**WORK INSTRUCTION**
If a line in the entries contains the string "PortId", include that line in your answer.

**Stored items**
****
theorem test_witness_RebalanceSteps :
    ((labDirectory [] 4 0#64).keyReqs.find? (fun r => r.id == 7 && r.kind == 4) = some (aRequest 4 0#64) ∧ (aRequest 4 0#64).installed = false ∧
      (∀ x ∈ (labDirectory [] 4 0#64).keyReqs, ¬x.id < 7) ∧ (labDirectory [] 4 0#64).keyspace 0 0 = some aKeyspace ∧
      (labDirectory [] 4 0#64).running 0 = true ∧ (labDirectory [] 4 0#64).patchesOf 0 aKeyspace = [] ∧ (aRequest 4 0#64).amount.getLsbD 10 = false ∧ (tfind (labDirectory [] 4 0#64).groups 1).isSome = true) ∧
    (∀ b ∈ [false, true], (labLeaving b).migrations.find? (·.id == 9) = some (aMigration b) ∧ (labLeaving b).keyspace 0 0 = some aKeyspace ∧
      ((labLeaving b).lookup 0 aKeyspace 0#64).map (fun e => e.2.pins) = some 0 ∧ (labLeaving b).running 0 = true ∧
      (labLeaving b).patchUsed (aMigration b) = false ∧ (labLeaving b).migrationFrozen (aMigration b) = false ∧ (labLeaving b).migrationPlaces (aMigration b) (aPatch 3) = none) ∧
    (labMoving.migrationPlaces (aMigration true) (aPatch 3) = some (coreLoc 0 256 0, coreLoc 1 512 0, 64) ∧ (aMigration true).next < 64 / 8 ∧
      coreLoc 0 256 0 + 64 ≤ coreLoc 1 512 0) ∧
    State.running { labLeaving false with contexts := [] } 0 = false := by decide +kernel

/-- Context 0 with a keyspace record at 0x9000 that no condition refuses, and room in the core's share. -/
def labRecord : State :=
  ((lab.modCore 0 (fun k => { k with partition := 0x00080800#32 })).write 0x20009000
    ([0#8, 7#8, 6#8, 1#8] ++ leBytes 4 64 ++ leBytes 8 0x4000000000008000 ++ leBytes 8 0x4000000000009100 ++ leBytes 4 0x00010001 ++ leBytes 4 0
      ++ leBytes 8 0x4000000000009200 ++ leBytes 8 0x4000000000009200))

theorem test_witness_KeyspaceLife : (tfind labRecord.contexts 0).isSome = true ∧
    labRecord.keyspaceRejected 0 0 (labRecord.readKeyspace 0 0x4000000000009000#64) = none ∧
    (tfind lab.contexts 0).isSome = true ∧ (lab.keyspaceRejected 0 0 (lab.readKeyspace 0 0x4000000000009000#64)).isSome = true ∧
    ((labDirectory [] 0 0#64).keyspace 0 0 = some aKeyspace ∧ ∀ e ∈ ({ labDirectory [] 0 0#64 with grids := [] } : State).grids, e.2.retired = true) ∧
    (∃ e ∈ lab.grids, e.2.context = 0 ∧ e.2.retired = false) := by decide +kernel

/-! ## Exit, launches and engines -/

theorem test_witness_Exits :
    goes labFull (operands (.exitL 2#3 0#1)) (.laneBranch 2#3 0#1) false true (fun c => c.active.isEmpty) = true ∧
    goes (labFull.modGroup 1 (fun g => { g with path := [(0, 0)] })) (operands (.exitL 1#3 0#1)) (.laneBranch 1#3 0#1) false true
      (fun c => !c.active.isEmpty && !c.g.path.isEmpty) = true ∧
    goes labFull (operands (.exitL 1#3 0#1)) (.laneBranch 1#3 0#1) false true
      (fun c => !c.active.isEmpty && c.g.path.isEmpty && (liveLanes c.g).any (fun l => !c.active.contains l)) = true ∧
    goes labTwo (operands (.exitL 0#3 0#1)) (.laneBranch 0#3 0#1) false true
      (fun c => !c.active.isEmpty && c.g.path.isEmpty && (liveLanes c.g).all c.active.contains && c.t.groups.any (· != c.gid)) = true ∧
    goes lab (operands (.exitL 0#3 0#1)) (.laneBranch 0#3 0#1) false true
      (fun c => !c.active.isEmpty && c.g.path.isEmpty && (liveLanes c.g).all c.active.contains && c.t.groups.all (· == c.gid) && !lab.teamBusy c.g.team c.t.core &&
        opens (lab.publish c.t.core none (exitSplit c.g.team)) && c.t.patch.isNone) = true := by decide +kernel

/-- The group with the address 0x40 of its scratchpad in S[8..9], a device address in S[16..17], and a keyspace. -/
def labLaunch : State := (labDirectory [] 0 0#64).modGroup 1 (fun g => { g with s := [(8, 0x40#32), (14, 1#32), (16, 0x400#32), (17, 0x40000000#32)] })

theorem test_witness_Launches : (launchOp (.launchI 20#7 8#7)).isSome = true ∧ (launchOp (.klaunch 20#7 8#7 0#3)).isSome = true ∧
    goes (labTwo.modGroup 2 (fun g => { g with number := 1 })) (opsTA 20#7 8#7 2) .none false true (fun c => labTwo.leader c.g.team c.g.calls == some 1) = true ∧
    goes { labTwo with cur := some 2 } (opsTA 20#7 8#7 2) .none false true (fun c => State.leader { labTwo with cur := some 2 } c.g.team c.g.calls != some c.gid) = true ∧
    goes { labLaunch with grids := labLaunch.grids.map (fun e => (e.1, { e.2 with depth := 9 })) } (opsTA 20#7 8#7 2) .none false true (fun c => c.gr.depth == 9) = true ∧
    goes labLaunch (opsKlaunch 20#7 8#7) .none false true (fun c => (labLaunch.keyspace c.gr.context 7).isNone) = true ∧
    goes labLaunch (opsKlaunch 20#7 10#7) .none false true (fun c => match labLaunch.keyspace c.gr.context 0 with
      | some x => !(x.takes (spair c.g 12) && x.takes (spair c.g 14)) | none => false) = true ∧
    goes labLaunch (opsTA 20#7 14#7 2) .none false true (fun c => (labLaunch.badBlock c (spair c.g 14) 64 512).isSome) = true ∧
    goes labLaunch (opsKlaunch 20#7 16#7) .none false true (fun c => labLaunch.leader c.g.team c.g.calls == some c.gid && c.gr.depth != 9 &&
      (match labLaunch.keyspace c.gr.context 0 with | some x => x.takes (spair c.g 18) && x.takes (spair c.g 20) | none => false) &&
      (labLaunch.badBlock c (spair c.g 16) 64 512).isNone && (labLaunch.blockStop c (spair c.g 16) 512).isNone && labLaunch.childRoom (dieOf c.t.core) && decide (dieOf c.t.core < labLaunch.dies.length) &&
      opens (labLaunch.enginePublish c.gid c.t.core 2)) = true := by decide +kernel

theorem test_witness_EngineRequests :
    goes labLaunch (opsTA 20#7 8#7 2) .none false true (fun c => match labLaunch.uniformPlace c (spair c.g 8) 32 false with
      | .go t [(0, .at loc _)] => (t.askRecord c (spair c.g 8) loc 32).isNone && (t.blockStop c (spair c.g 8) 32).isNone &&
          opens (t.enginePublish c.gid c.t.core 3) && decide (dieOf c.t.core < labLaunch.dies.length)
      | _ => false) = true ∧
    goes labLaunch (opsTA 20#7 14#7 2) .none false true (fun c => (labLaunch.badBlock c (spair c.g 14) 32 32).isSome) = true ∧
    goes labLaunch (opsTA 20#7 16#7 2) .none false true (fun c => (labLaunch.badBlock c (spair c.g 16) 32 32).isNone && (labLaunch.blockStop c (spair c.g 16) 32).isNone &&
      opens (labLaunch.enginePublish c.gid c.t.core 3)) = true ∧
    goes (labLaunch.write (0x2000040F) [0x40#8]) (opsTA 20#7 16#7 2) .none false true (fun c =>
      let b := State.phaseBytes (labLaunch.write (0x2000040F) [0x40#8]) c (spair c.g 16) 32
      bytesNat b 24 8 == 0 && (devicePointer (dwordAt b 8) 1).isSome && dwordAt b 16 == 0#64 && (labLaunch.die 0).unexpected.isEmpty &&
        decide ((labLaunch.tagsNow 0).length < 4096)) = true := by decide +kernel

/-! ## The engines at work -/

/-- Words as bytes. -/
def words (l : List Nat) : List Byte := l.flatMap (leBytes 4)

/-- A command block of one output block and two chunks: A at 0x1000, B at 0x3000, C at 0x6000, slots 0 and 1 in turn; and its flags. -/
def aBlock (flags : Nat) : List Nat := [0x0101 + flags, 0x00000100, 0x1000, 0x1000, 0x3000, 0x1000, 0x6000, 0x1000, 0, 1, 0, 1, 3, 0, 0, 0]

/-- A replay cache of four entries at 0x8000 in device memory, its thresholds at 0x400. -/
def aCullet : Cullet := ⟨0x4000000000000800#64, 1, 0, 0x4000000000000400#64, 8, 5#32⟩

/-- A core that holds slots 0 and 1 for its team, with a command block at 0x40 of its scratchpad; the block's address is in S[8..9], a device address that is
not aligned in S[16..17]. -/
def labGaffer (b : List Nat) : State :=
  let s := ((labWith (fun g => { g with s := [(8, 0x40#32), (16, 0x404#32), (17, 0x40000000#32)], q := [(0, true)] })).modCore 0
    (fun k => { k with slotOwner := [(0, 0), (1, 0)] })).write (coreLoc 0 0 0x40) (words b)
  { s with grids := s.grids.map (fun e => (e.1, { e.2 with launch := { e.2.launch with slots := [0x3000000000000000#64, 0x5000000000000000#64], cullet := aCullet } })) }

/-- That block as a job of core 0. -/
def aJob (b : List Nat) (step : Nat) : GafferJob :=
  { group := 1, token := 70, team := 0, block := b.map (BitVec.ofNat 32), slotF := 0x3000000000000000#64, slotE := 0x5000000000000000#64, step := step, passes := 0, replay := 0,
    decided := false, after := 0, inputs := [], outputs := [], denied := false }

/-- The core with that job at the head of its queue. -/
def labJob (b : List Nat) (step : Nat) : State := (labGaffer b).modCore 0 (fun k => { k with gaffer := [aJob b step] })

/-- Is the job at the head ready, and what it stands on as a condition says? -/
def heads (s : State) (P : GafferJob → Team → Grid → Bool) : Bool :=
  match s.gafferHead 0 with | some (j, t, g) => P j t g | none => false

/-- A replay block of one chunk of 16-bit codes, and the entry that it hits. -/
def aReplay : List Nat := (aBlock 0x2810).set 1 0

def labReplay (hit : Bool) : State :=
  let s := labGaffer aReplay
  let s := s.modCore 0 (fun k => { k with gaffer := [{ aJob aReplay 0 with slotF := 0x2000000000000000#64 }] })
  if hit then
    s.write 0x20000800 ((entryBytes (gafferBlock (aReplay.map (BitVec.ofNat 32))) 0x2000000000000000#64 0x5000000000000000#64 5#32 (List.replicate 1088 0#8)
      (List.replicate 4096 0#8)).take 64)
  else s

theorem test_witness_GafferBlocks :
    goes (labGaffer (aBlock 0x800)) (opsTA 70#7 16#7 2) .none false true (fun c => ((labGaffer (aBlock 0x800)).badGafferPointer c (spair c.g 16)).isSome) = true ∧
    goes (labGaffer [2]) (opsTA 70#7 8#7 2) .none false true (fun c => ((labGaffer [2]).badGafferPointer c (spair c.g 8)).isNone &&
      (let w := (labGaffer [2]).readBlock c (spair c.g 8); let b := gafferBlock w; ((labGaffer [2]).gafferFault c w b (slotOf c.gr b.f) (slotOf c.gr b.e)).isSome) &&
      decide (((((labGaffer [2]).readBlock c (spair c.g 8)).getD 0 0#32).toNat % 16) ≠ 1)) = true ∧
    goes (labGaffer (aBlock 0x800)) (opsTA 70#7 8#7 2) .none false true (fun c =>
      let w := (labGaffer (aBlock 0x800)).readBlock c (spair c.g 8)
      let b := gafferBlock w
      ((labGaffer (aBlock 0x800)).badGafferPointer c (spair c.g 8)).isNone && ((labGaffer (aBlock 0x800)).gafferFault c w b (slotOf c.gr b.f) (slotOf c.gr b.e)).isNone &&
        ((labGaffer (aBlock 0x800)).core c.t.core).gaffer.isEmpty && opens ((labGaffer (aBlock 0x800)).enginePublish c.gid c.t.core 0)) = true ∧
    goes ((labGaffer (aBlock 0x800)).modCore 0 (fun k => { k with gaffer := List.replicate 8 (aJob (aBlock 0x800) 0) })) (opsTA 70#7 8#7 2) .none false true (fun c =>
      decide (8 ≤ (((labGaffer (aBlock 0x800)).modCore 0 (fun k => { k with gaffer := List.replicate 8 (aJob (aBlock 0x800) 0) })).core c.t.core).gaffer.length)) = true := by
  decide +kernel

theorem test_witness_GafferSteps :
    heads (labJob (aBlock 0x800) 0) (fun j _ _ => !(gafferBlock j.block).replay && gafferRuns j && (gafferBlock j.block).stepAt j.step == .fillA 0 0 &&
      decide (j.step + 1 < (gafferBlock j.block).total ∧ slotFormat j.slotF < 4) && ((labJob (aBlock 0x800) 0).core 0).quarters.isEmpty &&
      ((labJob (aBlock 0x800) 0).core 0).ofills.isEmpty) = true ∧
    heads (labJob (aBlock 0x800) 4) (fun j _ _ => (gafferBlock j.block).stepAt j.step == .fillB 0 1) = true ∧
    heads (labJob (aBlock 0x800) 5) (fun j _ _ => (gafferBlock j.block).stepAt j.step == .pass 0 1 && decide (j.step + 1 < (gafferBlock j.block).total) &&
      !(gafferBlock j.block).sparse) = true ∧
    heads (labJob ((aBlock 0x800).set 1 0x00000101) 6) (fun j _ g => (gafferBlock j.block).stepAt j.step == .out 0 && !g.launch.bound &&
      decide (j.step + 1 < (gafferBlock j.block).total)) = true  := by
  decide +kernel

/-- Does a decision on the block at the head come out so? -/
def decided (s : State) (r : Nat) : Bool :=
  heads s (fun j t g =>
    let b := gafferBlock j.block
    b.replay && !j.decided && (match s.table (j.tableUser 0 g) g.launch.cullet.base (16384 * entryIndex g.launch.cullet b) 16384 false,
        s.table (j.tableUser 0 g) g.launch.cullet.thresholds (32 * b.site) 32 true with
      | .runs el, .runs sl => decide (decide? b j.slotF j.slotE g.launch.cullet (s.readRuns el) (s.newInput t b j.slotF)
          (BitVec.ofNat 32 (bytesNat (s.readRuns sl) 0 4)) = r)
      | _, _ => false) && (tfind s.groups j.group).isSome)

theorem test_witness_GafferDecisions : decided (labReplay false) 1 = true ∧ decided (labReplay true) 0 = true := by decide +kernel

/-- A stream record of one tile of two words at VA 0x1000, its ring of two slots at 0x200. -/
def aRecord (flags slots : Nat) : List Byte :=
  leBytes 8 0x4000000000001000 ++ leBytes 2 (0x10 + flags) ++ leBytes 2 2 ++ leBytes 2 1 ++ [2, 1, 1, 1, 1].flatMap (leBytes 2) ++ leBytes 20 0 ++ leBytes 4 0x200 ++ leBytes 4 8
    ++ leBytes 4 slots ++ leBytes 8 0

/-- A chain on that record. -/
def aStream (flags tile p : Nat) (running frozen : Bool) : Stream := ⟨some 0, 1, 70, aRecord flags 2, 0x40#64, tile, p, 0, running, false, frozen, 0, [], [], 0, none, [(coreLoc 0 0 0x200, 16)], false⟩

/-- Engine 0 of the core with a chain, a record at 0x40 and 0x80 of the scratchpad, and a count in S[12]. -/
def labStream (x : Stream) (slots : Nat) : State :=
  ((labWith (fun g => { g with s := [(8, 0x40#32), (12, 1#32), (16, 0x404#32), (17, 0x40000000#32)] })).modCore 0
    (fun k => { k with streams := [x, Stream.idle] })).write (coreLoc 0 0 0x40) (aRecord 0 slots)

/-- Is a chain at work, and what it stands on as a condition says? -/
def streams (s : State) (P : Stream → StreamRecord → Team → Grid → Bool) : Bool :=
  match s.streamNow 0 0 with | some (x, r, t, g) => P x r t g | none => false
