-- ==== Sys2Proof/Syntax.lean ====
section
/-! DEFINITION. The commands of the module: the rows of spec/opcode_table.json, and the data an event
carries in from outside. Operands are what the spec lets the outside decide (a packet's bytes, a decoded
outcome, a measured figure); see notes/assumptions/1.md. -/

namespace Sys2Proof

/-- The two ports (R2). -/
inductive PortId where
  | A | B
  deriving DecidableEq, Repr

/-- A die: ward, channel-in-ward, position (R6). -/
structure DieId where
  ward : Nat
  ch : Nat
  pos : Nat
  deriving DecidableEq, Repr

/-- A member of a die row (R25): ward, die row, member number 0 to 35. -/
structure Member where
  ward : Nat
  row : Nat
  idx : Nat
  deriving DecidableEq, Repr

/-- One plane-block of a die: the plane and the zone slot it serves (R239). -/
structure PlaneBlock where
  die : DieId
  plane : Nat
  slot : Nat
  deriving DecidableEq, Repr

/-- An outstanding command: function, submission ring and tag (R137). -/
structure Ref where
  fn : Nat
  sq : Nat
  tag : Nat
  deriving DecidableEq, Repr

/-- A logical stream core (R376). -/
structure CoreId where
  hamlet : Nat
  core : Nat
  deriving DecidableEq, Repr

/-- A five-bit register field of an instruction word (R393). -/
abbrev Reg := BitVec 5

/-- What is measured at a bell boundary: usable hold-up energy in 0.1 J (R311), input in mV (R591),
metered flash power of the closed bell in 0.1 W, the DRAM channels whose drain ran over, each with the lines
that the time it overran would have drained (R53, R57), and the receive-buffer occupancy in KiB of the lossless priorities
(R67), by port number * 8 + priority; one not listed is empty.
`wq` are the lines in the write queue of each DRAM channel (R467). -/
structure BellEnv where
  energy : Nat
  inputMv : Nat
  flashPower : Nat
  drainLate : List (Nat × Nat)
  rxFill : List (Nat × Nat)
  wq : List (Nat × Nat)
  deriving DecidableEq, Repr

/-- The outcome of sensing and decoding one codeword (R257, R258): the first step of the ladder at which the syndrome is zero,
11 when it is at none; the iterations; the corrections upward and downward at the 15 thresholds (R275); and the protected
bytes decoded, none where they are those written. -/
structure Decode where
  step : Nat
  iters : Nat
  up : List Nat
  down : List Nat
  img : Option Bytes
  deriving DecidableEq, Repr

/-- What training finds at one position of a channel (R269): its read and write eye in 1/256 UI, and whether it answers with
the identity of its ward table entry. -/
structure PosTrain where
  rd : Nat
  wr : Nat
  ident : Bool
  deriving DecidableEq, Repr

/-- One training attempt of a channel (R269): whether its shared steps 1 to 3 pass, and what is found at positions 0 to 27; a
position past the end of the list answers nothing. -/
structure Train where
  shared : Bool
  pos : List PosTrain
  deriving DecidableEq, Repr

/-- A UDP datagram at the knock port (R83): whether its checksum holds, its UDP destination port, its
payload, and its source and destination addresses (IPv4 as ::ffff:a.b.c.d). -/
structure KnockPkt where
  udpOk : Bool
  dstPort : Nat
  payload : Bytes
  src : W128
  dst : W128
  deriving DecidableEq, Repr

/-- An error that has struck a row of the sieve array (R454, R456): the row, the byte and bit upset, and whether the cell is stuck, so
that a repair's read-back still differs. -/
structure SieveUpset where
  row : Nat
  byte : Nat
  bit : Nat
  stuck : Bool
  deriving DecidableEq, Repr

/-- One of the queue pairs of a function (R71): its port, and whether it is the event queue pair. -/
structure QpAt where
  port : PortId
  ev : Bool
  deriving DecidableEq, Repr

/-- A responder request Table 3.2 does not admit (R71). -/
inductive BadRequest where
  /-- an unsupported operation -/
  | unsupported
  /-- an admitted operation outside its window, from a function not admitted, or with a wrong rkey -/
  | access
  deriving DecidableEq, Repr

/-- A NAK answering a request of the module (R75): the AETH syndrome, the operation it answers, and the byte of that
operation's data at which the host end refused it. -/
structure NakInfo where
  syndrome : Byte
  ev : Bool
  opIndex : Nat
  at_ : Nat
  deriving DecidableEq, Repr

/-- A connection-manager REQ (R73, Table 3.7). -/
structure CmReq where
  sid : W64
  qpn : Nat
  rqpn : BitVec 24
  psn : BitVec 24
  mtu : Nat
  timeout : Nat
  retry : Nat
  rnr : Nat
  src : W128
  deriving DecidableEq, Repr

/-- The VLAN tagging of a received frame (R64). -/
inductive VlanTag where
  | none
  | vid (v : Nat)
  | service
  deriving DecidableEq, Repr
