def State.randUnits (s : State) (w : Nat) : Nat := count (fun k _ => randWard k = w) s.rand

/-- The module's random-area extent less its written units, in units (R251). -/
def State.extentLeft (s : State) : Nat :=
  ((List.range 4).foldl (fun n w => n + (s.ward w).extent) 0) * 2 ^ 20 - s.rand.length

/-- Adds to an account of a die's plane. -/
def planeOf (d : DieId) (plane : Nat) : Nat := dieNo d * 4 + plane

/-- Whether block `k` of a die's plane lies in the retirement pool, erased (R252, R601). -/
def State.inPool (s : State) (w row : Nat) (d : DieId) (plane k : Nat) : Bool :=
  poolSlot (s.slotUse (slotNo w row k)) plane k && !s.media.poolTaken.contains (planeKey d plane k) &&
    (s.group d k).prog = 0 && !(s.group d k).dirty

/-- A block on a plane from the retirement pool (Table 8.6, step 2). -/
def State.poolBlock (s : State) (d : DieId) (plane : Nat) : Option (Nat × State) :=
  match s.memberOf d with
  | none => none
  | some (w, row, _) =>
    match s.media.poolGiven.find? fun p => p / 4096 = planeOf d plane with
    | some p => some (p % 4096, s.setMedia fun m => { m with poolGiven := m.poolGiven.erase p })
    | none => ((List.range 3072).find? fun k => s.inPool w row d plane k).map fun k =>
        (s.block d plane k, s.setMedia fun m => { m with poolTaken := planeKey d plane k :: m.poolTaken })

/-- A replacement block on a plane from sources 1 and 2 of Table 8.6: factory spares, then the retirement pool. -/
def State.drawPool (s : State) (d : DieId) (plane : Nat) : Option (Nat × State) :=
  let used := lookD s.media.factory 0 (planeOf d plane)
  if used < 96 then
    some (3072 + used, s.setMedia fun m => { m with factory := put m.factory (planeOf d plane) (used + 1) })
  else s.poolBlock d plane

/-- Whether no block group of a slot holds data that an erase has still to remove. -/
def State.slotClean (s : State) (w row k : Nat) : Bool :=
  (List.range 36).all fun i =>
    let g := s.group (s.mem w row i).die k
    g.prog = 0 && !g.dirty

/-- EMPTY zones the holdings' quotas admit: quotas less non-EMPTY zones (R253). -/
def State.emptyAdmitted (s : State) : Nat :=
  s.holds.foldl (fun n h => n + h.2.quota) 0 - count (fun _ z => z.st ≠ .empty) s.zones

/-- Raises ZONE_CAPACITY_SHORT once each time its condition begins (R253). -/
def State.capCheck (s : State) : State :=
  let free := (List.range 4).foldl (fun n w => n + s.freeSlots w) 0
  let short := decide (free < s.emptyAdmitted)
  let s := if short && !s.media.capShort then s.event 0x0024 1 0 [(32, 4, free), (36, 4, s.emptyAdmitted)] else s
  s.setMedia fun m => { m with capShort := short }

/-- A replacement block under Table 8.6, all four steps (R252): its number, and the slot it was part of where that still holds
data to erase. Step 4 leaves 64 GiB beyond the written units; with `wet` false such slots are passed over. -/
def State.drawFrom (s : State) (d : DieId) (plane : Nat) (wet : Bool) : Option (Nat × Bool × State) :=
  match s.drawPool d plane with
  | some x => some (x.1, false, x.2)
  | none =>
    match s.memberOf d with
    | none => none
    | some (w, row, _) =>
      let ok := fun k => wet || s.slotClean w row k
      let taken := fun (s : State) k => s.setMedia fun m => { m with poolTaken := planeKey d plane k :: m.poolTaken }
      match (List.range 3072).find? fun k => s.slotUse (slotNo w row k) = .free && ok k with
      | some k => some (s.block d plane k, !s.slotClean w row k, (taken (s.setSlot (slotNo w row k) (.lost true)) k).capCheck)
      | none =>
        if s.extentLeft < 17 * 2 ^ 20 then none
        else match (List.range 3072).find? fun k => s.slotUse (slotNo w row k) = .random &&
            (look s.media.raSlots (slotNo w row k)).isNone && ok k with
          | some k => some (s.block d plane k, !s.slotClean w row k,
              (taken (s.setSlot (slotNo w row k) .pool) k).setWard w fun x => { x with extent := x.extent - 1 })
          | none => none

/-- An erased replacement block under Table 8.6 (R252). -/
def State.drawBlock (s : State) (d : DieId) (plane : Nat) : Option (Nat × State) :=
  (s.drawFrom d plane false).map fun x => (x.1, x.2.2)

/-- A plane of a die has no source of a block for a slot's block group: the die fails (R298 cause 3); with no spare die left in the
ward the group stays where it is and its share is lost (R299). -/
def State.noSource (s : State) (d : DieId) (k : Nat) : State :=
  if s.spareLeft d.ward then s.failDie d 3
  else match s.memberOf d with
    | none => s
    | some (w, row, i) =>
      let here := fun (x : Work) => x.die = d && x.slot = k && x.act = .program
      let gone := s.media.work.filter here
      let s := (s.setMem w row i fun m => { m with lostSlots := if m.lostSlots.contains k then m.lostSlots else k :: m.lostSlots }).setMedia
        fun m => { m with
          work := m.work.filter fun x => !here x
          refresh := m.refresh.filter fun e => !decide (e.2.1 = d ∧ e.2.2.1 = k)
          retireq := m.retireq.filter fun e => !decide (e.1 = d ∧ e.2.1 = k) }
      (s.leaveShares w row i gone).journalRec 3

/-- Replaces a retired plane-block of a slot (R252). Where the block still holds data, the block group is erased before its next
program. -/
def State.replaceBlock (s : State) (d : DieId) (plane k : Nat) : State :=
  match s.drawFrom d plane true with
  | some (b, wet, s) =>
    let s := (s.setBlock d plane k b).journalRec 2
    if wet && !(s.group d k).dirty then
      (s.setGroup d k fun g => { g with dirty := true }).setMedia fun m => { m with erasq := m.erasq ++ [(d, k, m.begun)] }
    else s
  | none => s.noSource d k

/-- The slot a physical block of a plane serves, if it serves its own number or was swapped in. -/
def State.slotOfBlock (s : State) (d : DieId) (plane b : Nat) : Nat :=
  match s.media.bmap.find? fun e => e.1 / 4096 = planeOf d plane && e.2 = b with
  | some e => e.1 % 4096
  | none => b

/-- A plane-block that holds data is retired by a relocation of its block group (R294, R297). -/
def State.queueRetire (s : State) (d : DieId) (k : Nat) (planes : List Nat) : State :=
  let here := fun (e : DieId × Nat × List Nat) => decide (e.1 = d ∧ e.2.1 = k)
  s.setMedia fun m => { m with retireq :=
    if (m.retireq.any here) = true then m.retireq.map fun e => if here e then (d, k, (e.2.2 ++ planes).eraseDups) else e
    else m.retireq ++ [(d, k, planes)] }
****
**RESPONSE**
inductive PortId where
  port : PortId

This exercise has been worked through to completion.